/-- R345 to R353: from its acceptance, a `PROCESS` alone drains, copies every cell and renders every frame. -/
theorem accept_flight {s : State} (nf : BitVec 32) (nc : BitVec 8) (hin : s.inbox = [])
    (horder : s.cfg.snapOrder ≠ []) (hwf : Store.wf (ptReset s.cfg) s.p = true) :
    ∃ t, Flight (s.q.length + 1 + s.cfg.snapOrder.length + (frameCount nf).toNat) (s.accept nf nc) t ∧
      t.g.busy = false ∧ t.inbox = [] ∧ t.q = [] ∧ t.resps = (.render, 0#32) :: s.resps ∧
      t.out.len = (frameCount nf).toNat * nc.toNat ∧ t.pt = s.pt ∧ ∀ i, i ∈ s.cfg.snapOrder → t.par i = s.ptAt i := by
  have hdrain := drain_flight (s := s.accept nf nc) (ws := s.q) hin rfl rfl rfl
  obtain ⟨pat, t, hfold⟩ := foldl_applyWord_frame s.q (s.accept nf nc)
  rw [hfold []] at hdrain
  have hsnap := snap_flight (l := s.cfg.snapOrder)
    (s := State.withRender { s.accept nf nc with q := [], pat := pat, t := t }
      (some ⟨.snap, s.cfg.snapOrder, 0#32, frameCount nf, nc⟩)) hin rfl rfl rfl horder
  have hpar := par_foldl_copyCell s.cfg.snapOrder
    (s := State.withRender { s.accept nf nc with q := [], pat := pat, t := t }
      (some ⟨.snap, s.cfg.snapOrder, 0#32, frameCount nf, nc⟩)) hwf
  obtain ⟨p, hcopy⟩ := foldl_copyCell_frame s.cfg.snapOrder
    (State.withRender { s.accept nf nc with q := [], pat := pat, t := t }
      (some ⟨.snap, s.cfg.snapOrder, 0#32, frameCount nf, nc⟩))
  rw [hcopy] at hsnap hpar
  obtain ⟨u, hrender, hdone⟩ := afterSnapshot_flight
    (s := { State.withRender { s.accept nf nc with q := [], pat := pat, t := t }
      (some ⟨.snap, s.cfg.snapOrder, 0#32, frameCount nf, nc⟩) with p := p })
    (r := ⟨.snap, s.cfg.snapOrder, 0#32, frameCount nf, nc⟩) hin rfl rfl
  exact ⟨u, (hdrain.trans hsnap).trans hrender, hdone.idle, hdone.inbox.trans hin, hdone.q, hdone.resps, hdone.out,
    hdone.pt, fun i hi => (congrFun hdone.par i).trans ((hpar i).trans (if_pos hi))⟩

/-- Settles O28: the step that accepts the word, and then the flight from there. -/
theorem uninterruptedProcessCompletes : Obligations.UninterruptedProcessCompletes := by
  rintro s x nf nc steps hin hx hd hp hb horder hwf rfl
  obtain ⟨hspaces, -⟩ := Memory.wf_iff.mp hwf
  have haccept : step s = .next (State.accept { s with inbox := [] } nf nc) := by
    have hcmd : x.port ≠ .cmd := by rw [hx]; decide
    rw [step_takes hin hb, present_some hcmd (portInstr_eq hd hx.symm)]
    simp only [exec, execProcess]
    rw [if_neg (by simpa using hb), if_pos hp]
  obtain ⟨t, hflight, hidle, hinbox, hq, hresps, hout, hpt, hpar⟩ :=
    accept_flight (s := { s with inbox := [] }) nf nc rfl horder hspaces.p
  have hsteps : 1 + (s.q.length + 1) + s.cfg.snapOrder.length + (frameCount nf).toNat =
      s.q.length + 1 + s.cfg.snapOrder.length + (frameCount nf).toNat + 1 := by omega
  rw [hsteps]
  refine ⟨fun k hk1 hk => ?_, t, (run_succ haccept _).trans hflight.run, hidle, hinbox, hq, hresps, hout, hpt, hpar⟩
  obtain ⟨j, rfl⟩ := Nat.exists_eq_add_of_le' hk1
  rw [run_succ haccept]
  exact hflight.busy_before (Nat.lt_of_succ_lt_succ hk)

end Sys2Proof.Machine
end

▸ **Exercise goal**
The material must be repeated in full, with every line exact.

▸ **Output of the exercise**
/-- R345 to R353: from its acceptance, a `PROCESS` alone drains, copies every cell and renders every frame. -/
theorem accept_flight {s : State} (nf : BitVec 32) (nc : BitVec 8) (hin : s.inbox = [])
    (horder : s.cfg.snapOrder ≠ []) (hwf : Store.wf (ptReset s.cfg) s.p = true) :
    ∃ t, Flight (s.q.length + 1 + s.cfg.snapOrder.length + (frameCount nf).toNat) (s.accept nf nc) t ∧
      t.g.busy = false ∧ t.inbox = [] ∧ t.q = [] ∧ t.resps = (.render, 0#32) :: s.resps ∧
      t.out.len = (frameCount nf).toNat * nc.toNat ∧ t.pt = s.pt ∧ ∀ i, i ∈ s.cfg.snapOrder → t.par i = s.ptAt i := by
  have hdrain := drain_flight (s := s.accept nf nc) (ws := s.q) hin rfl rfl rfl
  obtain ⟨pat, t, hfold⟩ := foldl_applyWord_frame s.q (s.accept nf nc)
  rw [hfold []] at hdrain
  have hsnap := snap_flight (l := s.cfg.snapOrder)
    (s := State.withRender { s.accept nf nc with q := [], pat := pat, t := t }
      (some ⟨.snap, s.cfg.snapOrder, 0#32, frameCount nf, nc⟩)) hin rfl rfl rfl horder
  have hpar := par_foldl_copyCell s.cfg.snapOrder
    (s := State.withRender { s.accept nf nc with q := [], pat := pat, t := t }
      (some ⟨.snap, s.cfg.snapOrder, 0#32, frameCount nf, nc⟩)) hwf
  obtain ⟨p, hcopy⟩ := foldl_copyCell_frame s.cfg.snapOrder
    (State.withRender { s.accept nf nc with q := [], pat := pat, t := t }
      (some ⟨.snap, s.cfg.snapOrder, 0#32, frameCount nf, nc⟩))
  rw [hcopy] at hsnap hpar
  obtain ⟨u, hrender, hdone⟩ := afterSnapshot_flight
    (s := { State.withRender { s.accept nf nc with q := [], pat := pat, t := t }
      (some ⟨.snap, s.cfg.snapOrder, 0#32, frameCount nf, nc⟩) with p := p })
    (r := ⟨.snap, s.cfg.snapOrder, 0#32, frameCount nf, nc⟩) hin rfl rfl
  exact ⟨u, (hdrain.trans hsnap).trans hrender, hdone.idle, hdone.inbox.trans hin, hdone.q, hdone.resps, hdone.out,
    hdone.pt, fun i hi => (congrFun hdone.par i).trans ((hpar i).trans (if_pos hi))⟩

/-- Settles O28: the step that accepts the word, and then the flight from there. -/
theorem uninterruptedProcessCompletes : Obligations.UninterruptedProcessCompletes := by
  rintro s x nf nc steps hin hx hd hp hb horder hwf rfl
  obtain ⟨hspaces, -⟩ := Memory.wf_iff.mp hwf
  have haccept : step s = .next (State.accept { s with inbox := [] } nf nc) := by
    have hcmd : x.port ≠ .cmd := by rw [hx]; decide
    rw [step_takes hin hb, present_some hcmd (portInstr_eq hd hx.symm)]
    simp only [exec, execProcess]
    rw [if_neg (by simpa using hb), if_pos hp]
  obtain ⟨t, hflight, hidle, hinbox, hq, hresps, hout, hpt, hpar⟩ :=
    accept_flight (s := { s with inbox := [] }) nf nc rfl horder hspaces.p
  have hsteps : 1 + (s.q.length + 1) + s.cfg.snapOrder.length + (frameCount nf).toNat =
      s.q.length + 1 + s.cfg.snapOrder.length + (frameCount nf).toNat + 1 := by omega
  rw [hsteps]
  refine ⟨fun k hk1 hk => ?_, t, (run_succ haccept _).trans hflight.run, hidle, hinbox, hq, hresps, hout, hpt, hpar⟩
  obtain ⟨j, rfl⟩ := Nat.exists_eq_add_of_le' hk1
  rw [run_succ haccept]
  exact hflight.busy_before (Nat.lt_of_succ_lt_succ hk)

end Sys2Proof.Machine
end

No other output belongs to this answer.